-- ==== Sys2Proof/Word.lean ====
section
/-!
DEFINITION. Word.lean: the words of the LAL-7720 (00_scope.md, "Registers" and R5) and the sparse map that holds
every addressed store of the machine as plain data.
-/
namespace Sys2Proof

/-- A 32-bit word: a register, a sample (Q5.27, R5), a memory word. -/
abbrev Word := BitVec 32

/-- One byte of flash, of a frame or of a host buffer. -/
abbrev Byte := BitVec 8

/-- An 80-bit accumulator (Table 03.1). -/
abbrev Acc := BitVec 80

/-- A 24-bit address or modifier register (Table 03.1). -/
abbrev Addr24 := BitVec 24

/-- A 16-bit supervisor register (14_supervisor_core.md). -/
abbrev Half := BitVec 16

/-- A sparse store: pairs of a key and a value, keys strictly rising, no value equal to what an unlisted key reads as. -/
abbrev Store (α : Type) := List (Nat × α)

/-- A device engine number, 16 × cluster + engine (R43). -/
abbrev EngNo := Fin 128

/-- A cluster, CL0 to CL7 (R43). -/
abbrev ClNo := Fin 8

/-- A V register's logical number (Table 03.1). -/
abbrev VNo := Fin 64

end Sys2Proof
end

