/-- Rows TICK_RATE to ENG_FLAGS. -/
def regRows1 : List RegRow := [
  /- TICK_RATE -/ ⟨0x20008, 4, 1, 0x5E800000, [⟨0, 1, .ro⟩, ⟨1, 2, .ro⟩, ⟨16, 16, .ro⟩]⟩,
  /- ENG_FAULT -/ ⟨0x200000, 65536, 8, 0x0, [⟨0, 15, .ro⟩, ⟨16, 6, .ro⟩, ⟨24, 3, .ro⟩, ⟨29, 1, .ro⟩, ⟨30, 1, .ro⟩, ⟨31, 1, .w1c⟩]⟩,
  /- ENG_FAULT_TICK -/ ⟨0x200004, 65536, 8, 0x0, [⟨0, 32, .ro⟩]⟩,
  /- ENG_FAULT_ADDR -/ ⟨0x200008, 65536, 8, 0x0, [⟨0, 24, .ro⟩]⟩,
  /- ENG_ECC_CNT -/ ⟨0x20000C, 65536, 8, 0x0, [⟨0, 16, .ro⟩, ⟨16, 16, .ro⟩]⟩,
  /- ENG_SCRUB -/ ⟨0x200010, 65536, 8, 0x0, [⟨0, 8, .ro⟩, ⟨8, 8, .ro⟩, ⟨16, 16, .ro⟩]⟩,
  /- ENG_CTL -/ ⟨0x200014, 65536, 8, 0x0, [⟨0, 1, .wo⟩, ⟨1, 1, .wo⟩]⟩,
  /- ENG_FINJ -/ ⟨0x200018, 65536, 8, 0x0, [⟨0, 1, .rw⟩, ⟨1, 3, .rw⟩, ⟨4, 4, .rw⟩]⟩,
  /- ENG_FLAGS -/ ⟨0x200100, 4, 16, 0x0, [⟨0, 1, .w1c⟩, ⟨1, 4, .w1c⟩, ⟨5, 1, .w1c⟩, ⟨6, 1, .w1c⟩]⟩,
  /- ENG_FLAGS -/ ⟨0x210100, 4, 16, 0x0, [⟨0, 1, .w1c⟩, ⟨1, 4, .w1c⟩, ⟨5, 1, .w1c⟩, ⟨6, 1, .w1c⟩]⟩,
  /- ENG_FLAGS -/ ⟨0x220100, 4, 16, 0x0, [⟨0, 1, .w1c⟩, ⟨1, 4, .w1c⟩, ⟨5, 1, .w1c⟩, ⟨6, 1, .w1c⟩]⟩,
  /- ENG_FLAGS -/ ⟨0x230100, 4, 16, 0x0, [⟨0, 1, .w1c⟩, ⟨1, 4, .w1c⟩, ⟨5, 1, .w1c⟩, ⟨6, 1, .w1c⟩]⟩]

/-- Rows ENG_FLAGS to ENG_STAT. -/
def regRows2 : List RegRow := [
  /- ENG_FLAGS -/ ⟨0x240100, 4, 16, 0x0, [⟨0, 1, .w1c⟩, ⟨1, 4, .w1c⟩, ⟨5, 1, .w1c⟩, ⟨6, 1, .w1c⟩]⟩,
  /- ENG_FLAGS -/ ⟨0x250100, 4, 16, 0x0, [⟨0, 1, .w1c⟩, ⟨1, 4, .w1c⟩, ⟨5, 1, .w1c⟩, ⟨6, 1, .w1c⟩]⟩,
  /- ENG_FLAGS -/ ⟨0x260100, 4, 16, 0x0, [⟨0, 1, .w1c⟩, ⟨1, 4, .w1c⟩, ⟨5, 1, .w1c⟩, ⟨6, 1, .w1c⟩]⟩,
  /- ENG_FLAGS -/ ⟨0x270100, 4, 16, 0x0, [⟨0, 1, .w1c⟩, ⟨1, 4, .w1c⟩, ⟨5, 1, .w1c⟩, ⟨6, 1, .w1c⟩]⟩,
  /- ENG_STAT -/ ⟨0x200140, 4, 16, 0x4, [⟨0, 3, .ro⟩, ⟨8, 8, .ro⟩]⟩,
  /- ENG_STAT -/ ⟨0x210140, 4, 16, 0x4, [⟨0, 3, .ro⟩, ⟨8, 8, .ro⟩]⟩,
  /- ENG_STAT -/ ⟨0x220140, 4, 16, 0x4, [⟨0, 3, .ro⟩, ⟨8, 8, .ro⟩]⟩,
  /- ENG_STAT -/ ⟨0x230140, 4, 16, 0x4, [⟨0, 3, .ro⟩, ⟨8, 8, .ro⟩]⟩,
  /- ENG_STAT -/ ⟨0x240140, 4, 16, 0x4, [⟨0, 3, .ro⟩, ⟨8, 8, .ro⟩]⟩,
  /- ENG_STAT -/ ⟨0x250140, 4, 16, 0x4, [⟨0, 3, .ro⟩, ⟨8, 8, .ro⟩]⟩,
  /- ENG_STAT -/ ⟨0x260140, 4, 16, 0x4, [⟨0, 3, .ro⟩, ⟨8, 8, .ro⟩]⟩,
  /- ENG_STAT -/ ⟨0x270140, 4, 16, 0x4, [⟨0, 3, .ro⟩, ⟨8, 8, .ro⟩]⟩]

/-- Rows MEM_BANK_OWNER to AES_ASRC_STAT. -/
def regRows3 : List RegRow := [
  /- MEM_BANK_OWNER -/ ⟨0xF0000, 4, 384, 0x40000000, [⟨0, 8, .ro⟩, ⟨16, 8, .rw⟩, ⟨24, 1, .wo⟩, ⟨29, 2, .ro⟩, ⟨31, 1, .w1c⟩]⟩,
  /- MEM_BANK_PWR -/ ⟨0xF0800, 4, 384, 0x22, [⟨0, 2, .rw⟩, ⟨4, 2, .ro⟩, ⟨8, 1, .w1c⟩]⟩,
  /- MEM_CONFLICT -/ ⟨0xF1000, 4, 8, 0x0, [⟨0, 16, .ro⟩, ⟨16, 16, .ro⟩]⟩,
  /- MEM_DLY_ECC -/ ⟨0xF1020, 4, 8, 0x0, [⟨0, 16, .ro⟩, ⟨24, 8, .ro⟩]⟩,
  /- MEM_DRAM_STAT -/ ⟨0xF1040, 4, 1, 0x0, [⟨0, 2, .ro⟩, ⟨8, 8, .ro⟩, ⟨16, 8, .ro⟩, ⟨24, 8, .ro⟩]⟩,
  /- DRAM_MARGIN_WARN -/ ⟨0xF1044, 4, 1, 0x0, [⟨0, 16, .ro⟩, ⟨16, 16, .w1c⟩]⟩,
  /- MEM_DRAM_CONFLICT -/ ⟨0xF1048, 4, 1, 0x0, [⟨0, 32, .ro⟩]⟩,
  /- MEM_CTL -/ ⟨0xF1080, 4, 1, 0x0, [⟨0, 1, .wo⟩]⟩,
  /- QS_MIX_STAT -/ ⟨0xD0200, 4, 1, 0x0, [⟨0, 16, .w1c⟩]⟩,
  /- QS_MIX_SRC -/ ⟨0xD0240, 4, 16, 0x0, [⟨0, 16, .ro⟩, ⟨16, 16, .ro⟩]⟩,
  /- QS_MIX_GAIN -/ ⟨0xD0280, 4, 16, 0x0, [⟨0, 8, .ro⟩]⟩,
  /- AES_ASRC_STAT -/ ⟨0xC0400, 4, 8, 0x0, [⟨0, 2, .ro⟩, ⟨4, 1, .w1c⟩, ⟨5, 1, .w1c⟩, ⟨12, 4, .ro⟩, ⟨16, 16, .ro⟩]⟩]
******************************
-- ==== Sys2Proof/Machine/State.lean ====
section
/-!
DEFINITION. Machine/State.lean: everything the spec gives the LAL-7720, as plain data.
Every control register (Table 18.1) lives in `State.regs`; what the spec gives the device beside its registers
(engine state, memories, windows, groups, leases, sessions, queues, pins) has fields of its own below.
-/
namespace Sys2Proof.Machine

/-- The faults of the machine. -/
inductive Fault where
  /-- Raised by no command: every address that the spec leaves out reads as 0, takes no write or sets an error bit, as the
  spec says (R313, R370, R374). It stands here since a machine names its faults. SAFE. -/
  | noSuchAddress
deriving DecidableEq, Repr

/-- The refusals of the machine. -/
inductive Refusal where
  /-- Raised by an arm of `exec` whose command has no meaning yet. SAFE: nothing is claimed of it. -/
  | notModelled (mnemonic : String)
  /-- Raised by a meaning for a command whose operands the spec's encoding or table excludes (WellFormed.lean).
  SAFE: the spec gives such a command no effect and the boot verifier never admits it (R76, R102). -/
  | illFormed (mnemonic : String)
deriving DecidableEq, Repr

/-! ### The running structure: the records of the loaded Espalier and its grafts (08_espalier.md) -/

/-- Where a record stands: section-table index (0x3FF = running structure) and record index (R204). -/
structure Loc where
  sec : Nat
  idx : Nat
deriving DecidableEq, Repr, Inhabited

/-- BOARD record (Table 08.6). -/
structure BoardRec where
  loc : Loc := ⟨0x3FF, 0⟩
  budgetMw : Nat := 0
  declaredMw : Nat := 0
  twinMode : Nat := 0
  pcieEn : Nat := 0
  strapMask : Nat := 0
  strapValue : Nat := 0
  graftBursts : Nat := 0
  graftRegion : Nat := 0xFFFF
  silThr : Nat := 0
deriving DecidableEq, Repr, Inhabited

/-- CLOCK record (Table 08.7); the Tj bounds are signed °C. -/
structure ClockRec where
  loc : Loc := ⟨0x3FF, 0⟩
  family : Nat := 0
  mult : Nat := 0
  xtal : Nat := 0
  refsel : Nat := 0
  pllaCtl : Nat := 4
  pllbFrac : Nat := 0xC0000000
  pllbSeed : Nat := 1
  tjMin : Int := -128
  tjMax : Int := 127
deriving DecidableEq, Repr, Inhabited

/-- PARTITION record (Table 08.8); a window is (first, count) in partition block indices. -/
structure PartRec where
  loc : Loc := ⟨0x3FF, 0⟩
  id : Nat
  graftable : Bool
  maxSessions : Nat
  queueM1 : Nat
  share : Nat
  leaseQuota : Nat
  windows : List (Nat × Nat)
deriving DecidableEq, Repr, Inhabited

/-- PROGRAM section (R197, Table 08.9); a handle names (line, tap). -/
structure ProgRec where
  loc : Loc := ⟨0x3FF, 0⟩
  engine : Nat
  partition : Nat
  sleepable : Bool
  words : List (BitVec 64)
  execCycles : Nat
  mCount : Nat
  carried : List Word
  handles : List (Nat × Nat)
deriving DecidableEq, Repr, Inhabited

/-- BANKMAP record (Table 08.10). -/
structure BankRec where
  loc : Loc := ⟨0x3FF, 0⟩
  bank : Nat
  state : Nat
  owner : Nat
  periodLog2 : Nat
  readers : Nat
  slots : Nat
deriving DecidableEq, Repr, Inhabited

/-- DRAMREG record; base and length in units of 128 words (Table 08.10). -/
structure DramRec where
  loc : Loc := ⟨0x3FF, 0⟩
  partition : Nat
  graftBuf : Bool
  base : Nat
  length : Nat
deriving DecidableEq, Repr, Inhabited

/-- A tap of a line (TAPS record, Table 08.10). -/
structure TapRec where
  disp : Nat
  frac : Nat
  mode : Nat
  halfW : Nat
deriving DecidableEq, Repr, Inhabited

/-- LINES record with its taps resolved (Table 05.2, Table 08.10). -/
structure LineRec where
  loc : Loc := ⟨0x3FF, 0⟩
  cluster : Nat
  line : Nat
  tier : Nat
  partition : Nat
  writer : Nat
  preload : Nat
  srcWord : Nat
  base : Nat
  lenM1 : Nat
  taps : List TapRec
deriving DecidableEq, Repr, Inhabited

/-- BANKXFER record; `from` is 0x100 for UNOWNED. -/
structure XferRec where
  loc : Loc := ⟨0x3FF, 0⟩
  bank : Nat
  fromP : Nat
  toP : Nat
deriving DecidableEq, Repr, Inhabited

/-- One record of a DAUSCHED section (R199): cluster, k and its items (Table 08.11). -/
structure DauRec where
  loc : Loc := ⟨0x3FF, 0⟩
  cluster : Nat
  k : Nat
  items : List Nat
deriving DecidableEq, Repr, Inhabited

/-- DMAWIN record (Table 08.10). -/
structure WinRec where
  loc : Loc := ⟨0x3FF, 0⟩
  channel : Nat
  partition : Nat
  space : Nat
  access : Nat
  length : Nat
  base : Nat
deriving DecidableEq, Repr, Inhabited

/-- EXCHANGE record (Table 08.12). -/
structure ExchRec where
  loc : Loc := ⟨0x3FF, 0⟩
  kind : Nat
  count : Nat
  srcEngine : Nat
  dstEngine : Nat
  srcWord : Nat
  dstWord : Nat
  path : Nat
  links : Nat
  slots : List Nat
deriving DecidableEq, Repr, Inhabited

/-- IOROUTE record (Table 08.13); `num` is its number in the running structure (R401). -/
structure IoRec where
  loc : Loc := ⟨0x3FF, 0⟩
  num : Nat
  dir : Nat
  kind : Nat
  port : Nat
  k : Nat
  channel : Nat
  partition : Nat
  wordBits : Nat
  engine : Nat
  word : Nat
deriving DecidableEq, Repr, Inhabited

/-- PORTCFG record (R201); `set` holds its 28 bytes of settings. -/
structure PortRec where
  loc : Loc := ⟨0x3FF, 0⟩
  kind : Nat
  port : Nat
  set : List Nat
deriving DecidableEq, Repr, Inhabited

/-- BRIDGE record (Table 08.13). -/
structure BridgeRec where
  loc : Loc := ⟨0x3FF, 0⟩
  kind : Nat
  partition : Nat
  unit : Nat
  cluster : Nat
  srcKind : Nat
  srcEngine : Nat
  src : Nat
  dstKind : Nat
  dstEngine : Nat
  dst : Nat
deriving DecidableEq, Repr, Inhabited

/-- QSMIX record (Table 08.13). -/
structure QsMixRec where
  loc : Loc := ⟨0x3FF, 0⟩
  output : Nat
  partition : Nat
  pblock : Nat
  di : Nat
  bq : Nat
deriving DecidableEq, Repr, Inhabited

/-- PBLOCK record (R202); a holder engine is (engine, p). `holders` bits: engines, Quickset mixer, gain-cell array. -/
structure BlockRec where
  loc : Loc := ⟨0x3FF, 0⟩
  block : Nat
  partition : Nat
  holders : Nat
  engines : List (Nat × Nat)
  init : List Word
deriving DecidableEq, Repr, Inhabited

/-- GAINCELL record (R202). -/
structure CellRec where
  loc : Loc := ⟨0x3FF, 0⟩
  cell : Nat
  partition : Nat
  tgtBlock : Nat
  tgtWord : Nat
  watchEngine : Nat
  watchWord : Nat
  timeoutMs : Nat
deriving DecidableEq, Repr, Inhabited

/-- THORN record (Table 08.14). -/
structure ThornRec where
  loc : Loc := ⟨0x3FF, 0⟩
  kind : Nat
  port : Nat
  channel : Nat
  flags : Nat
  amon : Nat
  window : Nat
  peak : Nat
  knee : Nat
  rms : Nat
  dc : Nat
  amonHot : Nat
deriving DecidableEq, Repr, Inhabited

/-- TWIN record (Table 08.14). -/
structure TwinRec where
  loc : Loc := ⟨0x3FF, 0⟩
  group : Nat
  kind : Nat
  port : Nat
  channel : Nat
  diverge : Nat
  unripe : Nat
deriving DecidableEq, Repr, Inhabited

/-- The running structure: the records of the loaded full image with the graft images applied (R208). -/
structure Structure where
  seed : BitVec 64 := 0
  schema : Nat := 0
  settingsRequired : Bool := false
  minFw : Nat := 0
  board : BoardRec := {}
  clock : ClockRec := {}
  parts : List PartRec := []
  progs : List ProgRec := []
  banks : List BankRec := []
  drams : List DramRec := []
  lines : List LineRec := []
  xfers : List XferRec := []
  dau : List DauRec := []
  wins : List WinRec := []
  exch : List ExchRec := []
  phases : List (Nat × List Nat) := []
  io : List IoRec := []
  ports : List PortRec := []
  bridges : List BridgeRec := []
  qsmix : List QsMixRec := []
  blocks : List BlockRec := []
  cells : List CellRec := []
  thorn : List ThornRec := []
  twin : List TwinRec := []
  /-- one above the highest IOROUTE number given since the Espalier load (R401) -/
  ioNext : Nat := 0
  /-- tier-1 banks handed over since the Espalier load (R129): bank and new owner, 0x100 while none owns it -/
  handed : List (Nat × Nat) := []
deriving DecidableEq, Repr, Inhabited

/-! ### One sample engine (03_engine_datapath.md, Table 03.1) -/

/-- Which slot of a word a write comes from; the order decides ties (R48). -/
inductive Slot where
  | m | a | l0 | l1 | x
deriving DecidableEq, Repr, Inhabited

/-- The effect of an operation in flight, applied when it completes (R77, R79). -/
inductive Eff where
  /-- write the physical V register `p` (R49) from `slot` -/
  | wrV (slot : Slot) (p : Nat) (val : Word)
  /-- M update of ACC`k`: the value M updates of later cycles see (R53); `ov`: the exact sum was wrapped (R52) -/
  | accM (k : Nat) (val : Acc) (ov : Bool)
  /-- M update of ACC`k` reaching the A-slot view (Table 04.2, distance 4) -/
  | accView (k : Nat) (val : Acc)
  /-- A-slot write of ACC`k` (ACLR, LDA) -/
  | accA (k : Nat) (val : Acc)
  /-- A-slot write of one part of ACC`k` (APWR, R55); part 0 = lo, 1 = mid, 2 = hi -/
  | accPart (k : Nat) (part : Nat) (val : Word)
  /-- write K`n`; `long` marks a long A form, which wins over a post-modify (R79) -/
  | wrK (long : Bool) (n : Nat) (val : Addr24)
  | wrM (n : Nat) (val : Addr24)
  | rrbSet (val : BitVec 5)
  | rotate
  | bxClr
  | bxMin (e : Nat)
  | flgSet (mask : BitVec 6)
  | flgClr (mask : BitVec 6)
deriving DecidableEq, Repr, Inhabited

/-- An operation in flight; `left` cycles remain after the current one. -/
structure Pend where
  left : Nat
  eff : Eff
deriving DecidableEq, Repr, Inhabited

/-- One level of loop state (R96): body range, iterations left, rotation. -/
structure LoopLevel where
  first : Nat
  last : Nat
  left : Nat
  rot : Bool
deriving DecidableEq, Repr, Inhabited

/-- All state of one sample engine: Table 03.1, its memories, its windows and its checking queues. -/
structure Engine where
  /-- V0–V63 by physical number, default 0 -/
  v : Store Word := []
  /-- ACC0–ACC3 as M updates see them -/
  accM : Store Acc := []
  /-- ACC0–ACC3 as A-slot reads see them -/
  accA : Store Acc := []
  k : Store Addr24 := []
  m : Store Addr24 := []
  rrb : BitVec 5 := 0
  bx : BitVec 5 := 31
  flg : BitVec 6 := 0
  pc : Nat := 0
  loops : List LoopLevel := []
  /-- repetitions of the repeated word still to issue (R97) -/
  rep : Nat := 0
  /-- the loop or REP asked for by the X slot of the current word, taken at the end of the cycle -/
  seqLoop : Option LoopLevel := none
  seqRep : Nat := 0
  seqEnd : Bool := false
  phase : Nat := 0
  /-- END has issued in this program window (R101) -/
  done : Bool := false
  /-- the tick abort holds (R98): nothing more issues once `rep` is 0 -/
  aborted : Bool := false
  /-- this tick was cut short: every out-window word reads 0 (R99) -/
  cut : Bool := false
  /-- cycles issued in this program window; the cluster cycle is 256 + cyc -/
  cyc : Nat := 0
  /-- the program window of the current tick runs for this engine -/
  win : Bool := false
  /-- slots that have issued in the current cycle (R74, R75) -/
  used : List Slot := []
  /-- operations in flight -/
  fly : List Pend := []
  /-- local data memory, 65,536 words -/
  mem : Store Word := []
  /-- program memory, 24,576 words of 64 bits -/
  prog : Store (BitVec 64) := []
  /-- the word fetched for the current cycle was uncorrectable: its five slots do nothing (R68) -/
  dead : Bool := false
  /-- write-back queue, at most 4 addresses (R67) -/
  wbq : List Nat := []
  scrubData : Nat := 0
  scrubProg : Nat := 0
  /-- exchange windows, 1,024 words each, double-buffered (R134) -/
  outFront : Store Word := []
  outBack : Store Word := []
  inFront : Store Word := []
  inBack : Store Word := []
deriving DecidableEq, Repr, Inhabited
******************************
Output only an exact transcription of the lines above from the one with "structure QsMixRec where" up to and including the one with "structure TwinRec where".

structure QsMixRec where
  loc : Loc := ⟨0x3FF, 0⟩
  output : Nat
  partition : Nat
  pblock : Nat
  di : Nat
  bq : Nat
deriving DecidableEq, Repr, Inhabited

/-- PBLOCK record (R202); a holder engine is (engine, p). `holders` bits: engines, Quickset mixer, gain-cell array. -/
structure BlockRec where
  loc : Loc := ⟨0x3FF, 0⟩
  block : Nat
  partition : Nat
  holders : Nat
  engines : List (Nat × Nat)
  init : List Word
deriving DecidableEq, Repr, Inhabited

/-- GAINCELL record (R202). -/
structure CellRec where
  loc : Loc := ⟨0x3FF, 0⟩
  cell : Nat
  partition : Nat
  tgtBlock : Nat
  tgtWord : Nat
  watchEngine : Nat
  watchWord : Nat
  timeoutMs : Nat
deriving DecidableEq, Repr, Inhabited

/-- THORN record (Table 08.14). -/
structure ThornRec where
  loc : Loc := ⟨0x3FF, 0⟩
  kind : Nat
  port : Nat
  channel : Nat
  flags : Nat
  amon : Nat
  window : Nat
  peak : Nat
  knee : Nat
  rms : Nat
  dc : Nat
  amonHot : Nat
deriving DecidableEq, Repr, Inhabited

/-- TWIN record (Table 08.14). -/
structure TwinRec where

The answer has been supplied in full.